Alexia que no tenía idea alguna de lo que, suponía,  era alemán, se preguntó cuál sería el significado de /soahsima/. La mujer no tardó demasiado en seguir explicando mientras comenzaban a pasear por las instalaciones.

– Se preguntará qué se esconde tras este concepto… Verá, el creador de esta empresa, el Doctor Gebauer, es un conocido investigador berlinés, doctor en Psicología de la conducta cerebral reptiliana y experto en Psiquiatría. El doctor, tras años de investigación y basándose en los tiempos de respuesta de conducción neuronal, decidió centrarse en el estudio de las emociones básicas, aquellas que vienen provocadas por la parte irracional del cerebro, las que no somos capaces de procesar antes de ponerlas en marcha por decirlo de algún modo, ¿me sigue?-.

Alexia empezaba a estar asustada, no le gustaban los psiquiatras y mucho menos los psicólogos y aquellas instalaciones de un blanco roto le recordaban demasiado a lo que en las series y películas solía corresponderse a manicomios o centros de rehabilitación de gente muy chunga. Siendo optimista todo tenía aire de clínica.

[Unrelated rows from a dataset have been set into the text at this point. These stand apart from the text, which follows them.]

/-- R271 to R274, R280, R294: the hold of BRIDGING ends after BRIDGE frames and, for a 1 PPS target, its third pulse, when ALIGN slews the
tick by Δ and BUILD_OUT keeps Δ; a capture whose error has stayed within LOCK_WIN long enough enters LOCKED; HOLDOVER expires after HOLD_MAX
hours; the end of an epoch writes one record into the history ring. -/
def Obligations.PlumbMoves : Prop :=
  ∀ s : State,
    (∀ (delta : Word) (pps : Fin 8000) (d : Int), s.holdOver pps.val = true → d = s.holdDelta delta.toInt →
        Answers (.bridgeHoldEnd delta pps) s (fun t => t.flag R.PLB_STATUS_BRIDGE = true ∧ t.plb = plbBridging ∧ t.plumb.capFrom = s.frame
          ∧ (s.isPps s.plbSel = true → t.fld R.PLB_PPS_PHASE = pps.val)
          ∧ if s.flag R.PLB_CFG_SWITCH then t.fld R.PLB_BUILDOUT_VALUE = toWord 32 d ∧ t.plumb.slew = 0 ∧ t.fld R.PLB_PHASE_ERR_VALUE = 0
            else t.fld R.PLB_BUILDOUT_VALUE = 0 ∧ t.plumb.slew = d ∧ t.fld R.PLB_PHASE_ERR_VALUE = toWord 32 d))
    ∧ ((s.plb = plbAcquiring ∨ (s.plb = plbBridging ∧ s.flag R.PLB_STATUS_BRIDGE = true)) →
        (if s.isPps s.plbSel then 8 else 8000) ≤ s.plumb.winRun →
        Answers .captureComplete s (fun t => t.plb = plbLocked ∧ t.fld R.PLB_STATUS_LAST_REF = s.plbSel % 16
          ∧ t.flag R.PLB_STATUS_BRIDGE = false ∧ t.latched R.PLB_EVT_STATE_CHANGE = true
          ∧ (s.plumb.enWait = true → t.fld R.PLB_REFi_STAT_QUAL s.plbSel = qualDisq)))
    ∧ (s.plb = plbHoldover → 28800000 * s.fld R.PLB_HOLD_CFG_HOLD_MAX ≤ s.plumb.holdTicks →
        Answers .holdoverExpire s (fun t => t.plb = plbExpired ∧ t.plbSel = 0xF ∧ t.latched R.PLB_EVT_HOLD_EXPIRED = true))
    ∧ (∀ e : EpochMeas, s.plb ≠ plbOff → s.frame % 800000 = 0 → s.plumb.epochEnd ≠ some s.frame → s.MemWf →
        Answers (.epochEnd e) s (fun t => t.plumb.epoch = (s.plumb.epoch + 1) % 2 ^ 32 ∧ t.plumb.epochEnd = some s.frame
          ∧ t.fld R.PLB_HIST_IDX_NEXT = (s.fld R.PLB_HIST_IDX_NEXT + 1) % 2 ^ 14
          ∧ t.fld R.PLB_HOLD_T0_TNOW = e.now.toNat
          ∧ (s.fld R.PLB_HIST_BASE_BASE ≠ 0 → t.readBytes (s.histAddr (s.fld R.PLB_HIST_IDX_NEXT)) 11
              = leBytes 4 s.plumb.epoch ++ leBytes 5 (toWord 40 e.freq.toInt) ++ leBytes 2 (toWord 16 e.temp.toInt))))
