-- ==== Sys2Proof/Laws/Memory.lean ====
section
/-! SUPPORT. The memory: what each operation reads afterwards, and that each keeps the canonical form. -/

set_option Elab.async false

namespace Sys2Proof.Machine

theorem Memory.find_write_self (m : List Host.Cell) (a : Nat) (b : BitVec 8) (blank : Option (BitVec 8))
    (h : (m.map (·.1)).Pairwise (· < ·)) :
    Memory.find (Memory.write m a b blank) a = if some b = blank then none else some b := by
  induction m with
  | nil => unfold Memory.write; split <;> simp [Memory.find]
  | cons c t ih =>
    obtain ⟨a', b'⟩ := c
    have ht : (t.map (·.1)).Pairwise (· < ·) := (List.pairwise_cons.mp h).2
    have hlt : ∀ x ∈ t, a' < x.1 := fun x hx => (List.pairwise_cons.mp h).1 _ (List.mem_map_of_mem hx)
    have off : ∀ (l : List Host.Cell) (y : Nat), (∀ x ∈ l, y < x.1) → Memory.find l y = none := by
      intro l y hl
      induction l with
      | nil => rfl
      | cons z zs ihz =>
        have h1 : y < z.1 := hl z (List.mem_cons_self ..)
        unfold Memory.find
        rw [if_neg (by omega)]
        exact ihz (fun x hx => hl x (List.mem_cons_of_mem _ hx))
    unfold Memory.write
    by_cases h1 : a < a'
    · rw [if_pos h1]
      split
      · refine off _ _ ?_
        intro x hx
        rcases List.mem_cons.mp hx with rfl | hx
        · exact h1
        · exact Nat.lt_trans h1 (hlt x hx)
      · simp [Memory.find]
    · rw [if_neg h1]
      by_cases h2 : a = a'
      · subst h2
        rw [if_pos rfl]
        split
        · exact off _ _ hlt
        · simp [Memory.find]
      · rw [if_neg h2]
        unfold Memory.find
        rw [if_neg h2]
        exact ih ht

theorem Memory.find_write_ne (m : List Host.Cell) {a c : Nat} (b : BitVec 8) (blank : Option (BitVec 8)) (h : c ≠ a) :
    Memory.find (Memory.write m a b blank) c = Memory.find m c := by
  induction m with
  | nil => unfold Memory.write; split <;> simp [Memory.find, h]
  | cons x t ih =>
    obtain ⟨a', b'⟩ := x
    unfold Memory.write
    by_cases h1 : a < a'
    · rw [if_pos h1]
      split
      · rfl
      · rw [Memory.find, if_neg h]
    · rw [if_neg h1]
      by_cases h2 : a = a'
      · subst h2
        rw [if_pos rfl]
        split <;> simp [Memory.find, h]
      · rw [if_neg h2]
        simp only [Memory.find]
        rw [ih]

/-- Every cell of a written memory is the cell written or one of before. -/
theorem Memory.mem_write {m : List Host.Cell} {a : Nat} {b : BitVec 8} {blank : Option (BitVec 8)} {x : Host.Cell}
    (h : x ∈ Memory.write m a b blank) : (x = (a, b) ∧ some b ≠ blank) ∨ x ∈ m := by
  induction m with
  | nil =>
    unfold Memory.write at h
    split at h
    · cases h
    · next hb => exact .inl ⟨List.mem_singleton.mp h, hb⟩
  | cons c t ih =>
    obtain ⟨a', b'⟩ := c
    unfold Memory.write at h
    split at h
    · split at h
      · exact .inr h
      · next hb =>
        rcases List.mem_cons.mp h with h | h
        · exact .inl ⟨h, hb⟩
        · exact .inr h
    · split at h
      · split at h
        · exact .inr (List.mem_cons_of_mem _ h)
        · next hb =>
          rcases List.mem_cons.mp h with h | h
          · exact .inl ⟨h, hb⟩
          · exact .inr (List.mem_cons_of_mem _ h)
      · rcases List.mem_cons.mp h with h | h
        · exact .inr (h ▸ List.mem_cons_self ..)
        · rcases ih h with h | h
          · exact .inl h
          · exact .inr (List.mem_cons_of_mem _ h)

theorem Memory.rising_write (m : List Host.Cell) (a : Nat) (b : BitVec 8) (blank : Option (BitVec 8))
    (h : (m.map (·.1)).Pairwise (· < ·)) : ((Memory.write m a b blank).map (·.1)).Pairwise (· < ·) := by
  induction m with
  | nil => unfold Memory.write; split <;> simp
  | cons c t ih =>
    obtain ⟨a', b'⟩ := c
    have ht := (List.pairwise_cons.mp h).2
    have hlt := (List.pairwise_cons.mp h).1
    unfold Memory.write
    by_cases h1 : a < a'
    · rw [if_pos h1]
      split
      · exact h
      · refine List.pairwise_cons.mpr ⟨?_, h⟩
        intro y hy
        rcases List.mem_cons.mp hy with rfl | hy
        · exact h1
        · exact Nat.lt_trans h1 (hlt y hy)
    · rw [if_neg h1]
      by_cases h2 : a = a'
      · subst h2
        rw [if_pos rfl]
        split
        · exact ht
        · exact h
      · rw [if_neg h2]
        refine List.pairwise_cons.mpr ⟨?_, ih ht⟩
        intro y hy
        obtain ⟨x, hx, rfl⟩ := List.mem_map.mp hy
        rcases Memory.mem_write hx with ⟨rfl, -⟩ | hx
        · show a' < a; omega
        · exact hlt _ (List.mem_map_of_mem hx)

theorem Memory.wf_iff (m : List Host.Cell) (blank : Nat → Option (BitVec 8)) :
    Memory.wf m blank = true ↔ (m.map (·.1)).Pairwise (· < ·) ∧ ∀ x ∈ m, some x.2 ≠ blank x.1 := by
  unfold Memory.wf
  simp [List.all_eq_true]

/-- A write keeps the canonical form. -/
theorem State.memWf_setByte {s : State} (h : s.MemWf) (a : Nat) (b : BitVec 8) : (s.setByte a b).MemWf := by
  obtain ⟨h1, h2⟩ := (Memory.wf_iff _ _).mp h
  refine (Memory.wf_iff _ _).mpr ⟨Memory.rising_write _ _ _ _ h1, ?_⟩
  intro x hx
  rcases Memory.mem_write hx with ⟨rfl, hb⟩ | hx
  · exact hb
  · exact h2 x hx

/-- Taking cells away keeps the addresses rising. -/
theorem Memory.rising_filter (m : List Host.Cell) (p : Host.Cell → Bool) (h : (m.map (·.1)).Pairwise (· < ·)) :
    ((m.filter p).map (·.1)).Pairwise (· < ·) :=
  h.sublist ((List.filter_sublist (p := p)).map _)

theorem State.memWf_clearRange {s : State} (h : s.MemWf) (lo hi : Nat) : (s.clearRange lo hi).MemWf := by
  obtain ⟨h1, h2⟩ := (Memory.wf_iff _ _).mp h
  exact (Memory.wf_iff _ _).mpr ⟨Memory.rising_filter _ _ h1, fun x hx => h2 x (List.mem_of_mem_filter hx)⟩

theorem State.memWf_zeroRange {s : State} (h : s.MemWf) (lo hi : Nat) : (s.zeroRange lo hi).MemWf := by
  obtain ⟨h1, h2⟩ := (Memory.wf_iff _ _).mp h
  refine (Memory.wf_iff _ _).mpr ⟨Memory.rising_filter _ _ h1, ?_⟩
  intro x hx
  obtain ⟨hm, hp⟩ := List.mem_filter.mp hx
  have hb := h2 x hm
  have key : (s.zeroRange lo hi).blankAt x.1 = s.blankAt x.1 := by
    unfold State.blankAt State.zeroRange State.clearRange
    dsimp only
    split
    · rfl
    · split
      · rfl
      · have : (decide (lo ≤ x.1) && decide (x.1 < hi)) = false := by
          simp only [Bool.or_eq_true, decide_eq_true_eq] at hp
          simp only [Bool.and_eq_false_iff, decide_eq_false_iff_not]
          omega
        simp only [List.any_cons, this, Bool.false_or]
  show some x.2 ≠ (s.zeroRange lo hi).blankAt x.1
  rw [key]
  exact hb

theorem State.memWf_rekey {s : State} (h : s.MemWf) : s.rekey.MemWf := by
  obtain ⟨h1, h2⟩ := (Memory.wf_iff _ _).mp h
  refine (Memory.wf_iff _ _).mpr ⟨Memory.rising_filter _ _ h1, ?_⟩
  intro x hx
  have hb := h2 x (List.mem_of_mem_filter hx)
  show some x.2 ≠ s.rekey.blankAt x.1
  unfold State.blankAt at hb ⊢
  unfold State.rekey State.clearRange
  dsimp only
  split at hb
  · next hlt => rw [if_pos hlt]; exact hb
  · next hlt => rw [if_neg hlt]; simp

/-- A byte that is written reads as it was written. -/
theorem State.byte_setByte_self {s : State} (h : s.MemWf) (a : Nat) (b : BitVec 8) : (s.setByte a b).byte a = b := by
  have h1 := ((Memory.wf_iff _ _).mp h).1
  unfold State.byte
  show (match Memory.find (Memory.write s.mem a b (s.blankAt a)) a with
    | some b => b
    | none => (s.blankAt a).getD (Config.ddrNoise s.ddr.keys a)) = b
  rw [Memory.find_write_self _ _ _ _ h1]
  split
  · next hb => split at hb <;> simp_all
  · next hb =>
    split at hb
    · next e => rw [← e]; rfl
    · cases hb

/-- Every other byte reads as before. -/
theorem State.byte_setByte_ne (s : State) {a c : Nat} (b : BitVec 8) (h : c ≠ a) : (s.setByte a b).byte c = s.byte c := by
  unfold State.byte
  show (match Memory.find (Memory.write s.mem a b (s.blankAt a)) c with
    | some b => b
    | none => (s.blankAt c).getD (Config.ddrNoise s.ddr.keys c)) = _
  rw [Memory.find_write_ne _ _ _ h] <;> cases Memory.find s.mem c <;> rfl

end Sys2Proof.Machine
end

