theorem State.endCapture_k (hK : Loose 0x297c00000000000000000000000000000000000000000000000000000000000000000000000000000000000000000000000000080000000 K) {s : State} (h : K s) :
    K (State.endCapture s) := by
  unfold State.endCapture
  try dsimp only
  repeat' first
    | with_reducible assumption
    | with_reducible refine State.updPlumb_k (hK.mono (by decide)) ?_ _
    | with_reducible refine State.freshRef_k (hK.mono (by decide)) ?_ _
    | with_reducible refine ite_k ?_ ?_
    | with_reducible refine foldl_k _ _ ?_ ?_
    | with_reducible refine foldl_fst_k _ _ _ ?_ ?_
    | intro _ _ _
    | split
    | refine fst_k (by with_reducible assumption) ?_

theorem execRefFailure_k (hK : Loose 0x1a1c00000000000000000000000000000000000000000000000000000000000000000000000000000000000000000000000000080000c00 K) {s : State} (h : K s) (i : RefIx) (mon : RefMon) :
    ∃ z, execRefFailure i mon s = .next z ∧ K z := by
  unfold execRefFailure
  refine ⟨_, rfl, ?_⟩
  try dsimp only
  repeat' first
    | with_reducible assumption
    | decide
    | rfl
    | (dsimp only [Ev.plus]; decide)
    | (show regOk _ _ = true; split <;> decide)
    | (cases mon <;> first | decide | (dsimp only [monFld, monEv]; decide))
    | with_reducible refine State.latchIf_k hK (by decide) ?_ _ _ _ ?_
    | with_reducible refine State.setFlag_k hK ?_ _ _ _ ?_
    | with_reducible refine State.showFreq_k (hK.mono (by decide)) ?_ _ _
    | with_reducible refine State.setFld_k hK ?_ _ _ _ ?_
    | with_reducible refine State.updRef_k (hK.mono (by decide)) ?_ _ _
    | with_reducible refine ite_k ?_ ?_
    | split
    | refine fst_k (by with_reducible assumption) ?_
    | fail_if_no_progress with_reducible refine hK.build ?_ rfl

theorem execRefHoldoffExpiry_k (hK : Loose 0xa0400000000000000000000000000000000000000000000000000000000000000000000000000000000000000000000000000080000c00 K) {s : State} (h : K s) (i : RefIx) :
    ∃ z, execRefHoldoffExpiry i s = .next z ∧ K z := by
  unfold execRefHoldoffExpiry
  refine ⟨_, rfl, ?_⟩
  try dsimp only
  repeat' first
    | with_reducible assumption
    | with_reducible refine State.disqualify_k (hK.mono (by decide)) ?_ _
    | with_reducible refine ite_k ?_ ?_

theorem State.endCoast_k (hK : Loose 0x80000000 K) {s : State} (h : K s) (i : Nat) (gathered : Int) :
    K (State.endCoast s i gathered) := by
  unfold State.endCoast
  try dsimp only
  repeat' first
    | with_reducible assumption
    | with_reducible refine State.updPlumb_k (hK.mono (by decide)) ?_ _
    | with_reducible refine ite_k ?_ ?_
    | with_reducible refine foldl_k _ _ ?_ ?_
    | with_reducible refine foldl_fst_k _ _ _ ?_ ?_
    | intro _ _ _
    | split
    | refine fst_k (by with_reducible assumption) ?_

theorem execRefConditionClear_k (hK : Loose 0x1a1c00000000000000000000000000000000000000000000000000000000000000000000000000000000000000000000000000080000000 K) {s : State} (h : K s) (i : RefIx) (mon : RefMon) (gathered : Word) :
    ∃ z, execRefConditionClear i mon gathered s = .next z ∧ K z := by
  unfold execRefConditionClear
  refine ⟨_, rfl, ?_⟩
  try dsimp only
  repeat' first
    | with_reducible assumption
    | decide
    | rfl
    | (dsimp only [Ev.plus]; decide)
    | (show regOk _ _ = true; split <;> decide)
    | (cases mon <;> first | decide | (dsimp only [monFld, monEv]; decide))
    | with_reducible refine State.setFlag_k hK ?_ _ _ _ ?_
    | with_reducible refine State.showFreq_k (hK.mono (by decide)) ?_ _ _
    | with_reducible refine State.setFld_k hK ?_ _ _ _ ?_
    | with_reducible refine State.startWait_k (hK.mono (by decide)) ?_ _
    | with_reducible refine State.endCoast_k (hK.mono (by decide)) ?_ _ _
    | with_reducible refine ite_k ?_ ?_
    | split
    | refine fst_k (by with_reducible assumption) ?_
    | with_reducible refine foldl_k _ _ ?_ ?_
    | with_reducible refine foldl_fst_k _ _ _ ?_ ?_
    | intro _ _ _

theorem execPhaseJump_k (hK : Loose 0x200b0400020000000000000000000000000000000000000000000000000000000000000000000000000000000000000000000000080000c00 K) {s : State} (h : K s) (i : RefIx) (size : Word) :
    ∃ z, execPhaseJump i size s = .next z ∧ K z := by
  unfold execPhaseJump
  refine ⟨_, rfl, ?_⟩
  try dsimp only
  repeat' first
    | with_reducible assumption
    | decide
    | rfl
    | (dsimp only [Ev.plus]; decide)
    | (show regOk _ _ = true; split <;> decide)
    | with_reducible refine State.setFld_k hK ?_ _ _ _ ?_
    | with_reducible refine State.updRef_k (hK.mono (by decide)) ?_ _ _
    | with_reducible refine State.latch_k hK (by decide) ?_ _ _ ?_
    | with_reducible refine State.setIfld_k hK ?_ _ _ _ ?_
    | with_reducible refine State.updPlumb_k (hK.mono (by decide)) ?_ _
    | with_reducible refine State.disqualify_k (hK.mono (by decide)) ?_ _
    | with_reducible refine State.startWait_k (hK.mono (by decide)) ?_ _
    | with_reducible refine ite_k ?_ ?_
    | split
    | refine fst_k (by with_reducible assumption) ?_
    | fail_if_no_progress with_reducible refine hK.build ?_ rfl

theorem execRefWtrExpiry_k (hK : Loose 0xa0400000000000000000000000000000000000000000000000000000000000000000000000000000000000000000000000000000000c00 K) {s : State} (h : K s) (i : RefIx) :
    ∃ z, execRefWtrExpiry i s = .next z ∧ K z := by
  unfold execRefWtrExpiry
  refine ⟨_, rfl, ?_⟩
  try dsimp only
  repeat' first
    | with_reducible assumption
    | decide
    | rfl
    | (dsimp only [Ev.plus]; decide)
    | (show regOk _ _ = true; split <;> decide)
    | with_reducible refine State.setFld_k hK ?_ _ _ _ ?_
    | with_reducible refine State.latch_k hK (by decide) ?_ _ _ ?_
    | with_reducible refine ite_k ?_ ?_

theorem State.setCmd_k (hK : Loose 0x3000000000000000000000000000000000000000000000000000000000000000000000000000000000000000000000000 K) {s : State} (h : K s) (act ref : Nat) :
    K (State.setCmd s act ref) := by
  unfold State.setCmd
  try dsimp only
  repeat' first
    | with_reducible assumption
    | decide
    | rfl
    | (dsimp only [Ev.plus]; decide)
    | (show regOk _ _ = true; split <;> decide)
    | with_reducible refine State.setFld_k hK ?_ _ _ _ ?_

theorem State.applyCmd_k (hK : Loose 0xb000000000000000000000000000000000000000000000000000000000000000000000000000000000000000000000c00 K) {s : State} (h : K s) (cmd ref : Nat) :
    K (State.applyCmd s cmd ref) := by
  unfold State.applyCmd
  try dsimp only
  repeat' first
    | with_reducible assumption
    | decide
    | rfl
    | (dsimp only [Ev.plus]; decide)
    | (show regOk _ _ = true; split <;> decide)
    | with_reducible refine State.setCmd_k (hK.mono (by decide)) ?_ _ _
    | with_reducible refine State.latch_k hK (by decide) ?_ _ _ ?_
    | with_reducible refine ite_k ?_ ?_

theorem State.cancelCmd_k (hK : Loose 0xb000000000000000000000000000000000000000000000000000000000000000000000000000000000000000000000c00 K) {s : State} (h : K s) :
    K (State.cancelCmd s) := by
  unfold State.cancelCmd
  try dsimp only
  repeat' first
    | with_reducible assumption
    | decide
    | rfl
    | (dsimp only [Ev.plus]; decide)
    | (show regOk _ _ = true; split <;> decide)
    | with_reducible refine State.setCmd_k (hK.mono (by decide)) ?_ _ _
    | with_reducible refine State.latch_k hK (by decide) ?_ _ _ ?_
    | with_reducible refine ite_k ?_ ?_
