theorem State.activate_k (hK : Loose 0x8000000000000004 K) {s : State} (h : K s) (id i x : Nat) :
    K (State.activate s id i x) := by
  unfold State.activate
  split
  · exact h
  · next f hf =>
    have hb : fixedBase f.id = false := given_free hf
    dsimp only
    split
    · exact State.setStg_k (hK.mono (by decide)) (State.setFld_k hK h _ _ _ (regOk_any (by decide) hb)) _ _ _
    · exact State.setFld_k hK h _ _ _ (regOk_any (by decide) hb)

theorem State.activateAll_k (hK : Loose 0x8000000000000004 K) {s : State} (h : K s) (v : Values) :
    K (State.activateAll s v) := by
  unfold State.activateAll
  try dsimp only
  repeat' first
    | with_reducible assumption
    | with_reducible refine State.activate_k (hK.mono (by decide)) ?_ _ _ _
    | with_reducible refine foldl_k _ _ ?_ ?_
    | with_reducible refine foldl_fst_k _ _ _ ?_ ?_
    | intro _ _ _

theorem State.groupCommitted_k (hK : Loose 0x502000000000000000000000000000000000000000000000000000000000000000000000000000000000000c00 K) {s : State} (h : K s) (old : State) (g : Nat) :
    K (State.groupCommitted s old g) := by
  unfold State.groupCommitted
  try dsimp only
  repeat' first
    | with_reducible assumption
    | decide
    | rfl
    | (dsimp only [Ev.plus]; decide)
    | (show regOk _ _ = true; split <;> decide)
    | with_reducible refine State.setFld_k hK ?_ _ _ _ ?_
    | with_reducible refine State.latchIf_k hK (by decide) ?_ _ _ _ ?_
    | with_reducible refine ite_k ?_ ?_

theorem State.lamCommitted_k (hK : Loose 0x822000000000000000000000000000000000000000000000000000000000000000000000000000000000000000000000000000000000000000000078400000000000000000000000000000000000000000000000024000000000c00 K) {s : State} (h : K s) (old : State) :
    K (State.lamCommitted s old) := by
  unfold State.lamCommitted
  try dsimp only
  repeat' first
    | with_reducible assumption
    | decide
    | rfl
    | (dsimp only [Ev.plus]; decide)
    | (show regOk _ _ = true; split <;> decide)
    | with_reducible refine State.setFld_k hK ?_ _ _ _ ?_
    | with_reducible refine State.lamsIn_k (hK.mono (by decide)) ?_ 
    | with_reducible refine State.substDone_k (hK.mono (by decide)) ?_ _ _ _
    | with_reducible refine State.setFlag_k hK ?_ _ _ _ ?_
    | with_reducible refine State.latch_k hK (by decide) ?_ _ _ ?_
    | with_reducible refine State.moveShadow_k (hK.mono (by decide)) ?_ _
    | with_reducible refine ite_k ?_ ?_
    | with_reducible refine foldl_k _ _ ?_ ?_
    | with_reducible refine foldl_fst_k _ _ _ ?_ ?_
    | intro _ _ _
    | split
    | refine fst_k (by with_reducible assumption) ?_
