theorem State.installImage_k (hK : Loose 0x822810000000000000080000000000000000000000000000000000000000000000002000297c0000000000000000051a00000000800000000000007840000000000000000000009ffa00000000030000000000080250000e331ac06 K) {s : State} (h : K s) (slices : List Nat) (stage : List CopyEntry) :
    K (State.installImage s slices stage) := by
  unfold State.installImage
  try dsimp only
  repeat' first
    | with_reducible assumption
    | with_reducible refine State.installEntry_k (hK.mono (by decide)) ?_ _
    | with_reducible refine State.setSides_k (hK.mono (by decide)) ?_ _
    | with_reducible refine State.takeValues_k (hK.mono (by decide)) ?_ _
    | with_reducible refine State.unstage_k (hK.mono (by decide)) ?_ _
    | with_reducible refine State.followGroups_k (hK.mono (by decide)) ?_ _ _
    | with_reducible refine ite_k ?_ ?_
    | with_reducible refine foldl_k _ _ ?_ ?_
    | with_reducible refine foldl_fst_k _ _ _ ?_ ?_
    | intro _ _ _
    | split
    | refine fst_k (by with_reducible assumption) ?_
    | fail_if_no_progress with_reducible refine hK.build ?_ rfl

theorem State.installStage_k (hK : Loose 0x822810000000000000080000000000000000002000000000000000000020000000002000297c0000000000000000051a00000000800000000000007840000000000000000000009ffa00000000030000000000080250001e331ac06 K) {s : State} (h : K s) :
    K (State.installStage s) := by
  unfold State.installStage
  try dsimp only
  repeat' first
    | with_reducible assumption
    | decide
    | rfl
    | (dsimp only [Ev.plus]; decide)
    | (show regOk _ _ = true; split <;> decide)
    | with_reducible refine State.setFld_k hK ?_ _ _ _ ?_
    | with_reducible refine State.updMate_k (hK.mono (by decide)) ?_ _
    | with_reducible refine State.installImage_k (hK.mono (by decide)) ?_ _ _
    | with_reducible refine ite_k ?_ ?_
    | with_reducible refine foldl_k _ _ ?_ ?_
    | with_reducible refine foldl_fst_k _ _ _ ?_ ?_
    | intro _ _ _
    | split
    | refine fst_k (by with_reducible assumption) ?_
    | fail_if_no_progress with_reducible refine hK.build ?_ rfl

theorem State.endInstall_k (hK : Loose 0x822810000000000000080000000000000000002000000000000000000028000400002000297c0000000000000000051a00000000800000000000007840000000000000000000009ffa00000000030000000000080250001e331ac06 K) {s : State} (h : K s) (phase : Nat) :
    K (State.endInstall s phase) := by
  unfold State.endInstall
  try dsimp only
  repeat' first
    | with_reducible assumption
    | decide
    | rfl
    | (dsimp only [Ev.plus]; decide)
    | (show regOk _ _ = true; split <;> decide)
    | with_reducible refine State.latch_k hK (by decide) ?_ _ _ ?_
    | with_reducible refine State.updMate_k (hK.mono (by decide)) ?_ _
    | with_reducible refine State.setFld_k hK ?_ _ _ _ ?_
    | with_reducible refine State.installStage_k (hK.mono (by decide)) ?_ 
    | with_reducible refine ite_k ?_ ?_
    | with_reducible refine foldl_k _ _ ?_ ?_
    | with_reducible refine foldl_fst_k _ _ _ ?_ ?_
    | intro _ _ _
    | split
    | refine fst_k (by with_reducible assumption) ?_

Alexia se fijó en Mina que le miraba extrañada, con los labios fruncidos y se dio cuenta de que esperaba una respuesta.

-Eh, esto, sí, sí, claro, continúe-.

– Bien, pues como le iba contando, de todas las emociones básicas decidió desentrañar una de ellas, la ira. Estudió su mecanismo durante mucho tiempo y se dio cuenta de que muchos de sus pacientes necesitaban un espacio para poder expresarla, un espacio que por aquel entonces no existía. Y eso es lo que ofrecemos aquí. Ofrecemos un espacio en el que las personas, de forma puntual, puedan expresar su ira sin miedo a represalias o a poder ser considerados “peligro público”-.

Aquello sonaba raro… Y peligroso. Pero pagaban bien y no eran muchas horas.

– Entonces, el significado exacto de Zornzimmer, ¿cuál es?- Pregunto Alexia a Mina.

– ¿No es evidente? Habitación de la ira. Pero hemos querido conservar el nombre original porque le da un toque más chic y porque “habitación de la ira” suena a peli de terror.-

-La verdad es que un poco sí-, admitió Alexia.

La mujer siguió contándole el proyecto, dándole detalles, cifras y los servicios que ofrecían. Era extraño, pero nadie podía decir que no fuese novedoso e incluso de gran utilidad para el desarrollo de la humanidad.

– Entonces, ¿qué le parece?-, preguntó Mina- ¿Le interesa el puesto, señorita Deán?-.

Alexia dudó. Era un puesto de recepcionista, las condiciones eran inmejorables, el sueldo era bueno y empezó a pensar que era una histérica por pensar que todo aquello daba “yuyu”.

Aceptó. Aquella misma tarde firmó el contrato para poder empezar a la semana siguiente y se marchó a su casa contenta, dispuesta a disfrutar del fin de semana.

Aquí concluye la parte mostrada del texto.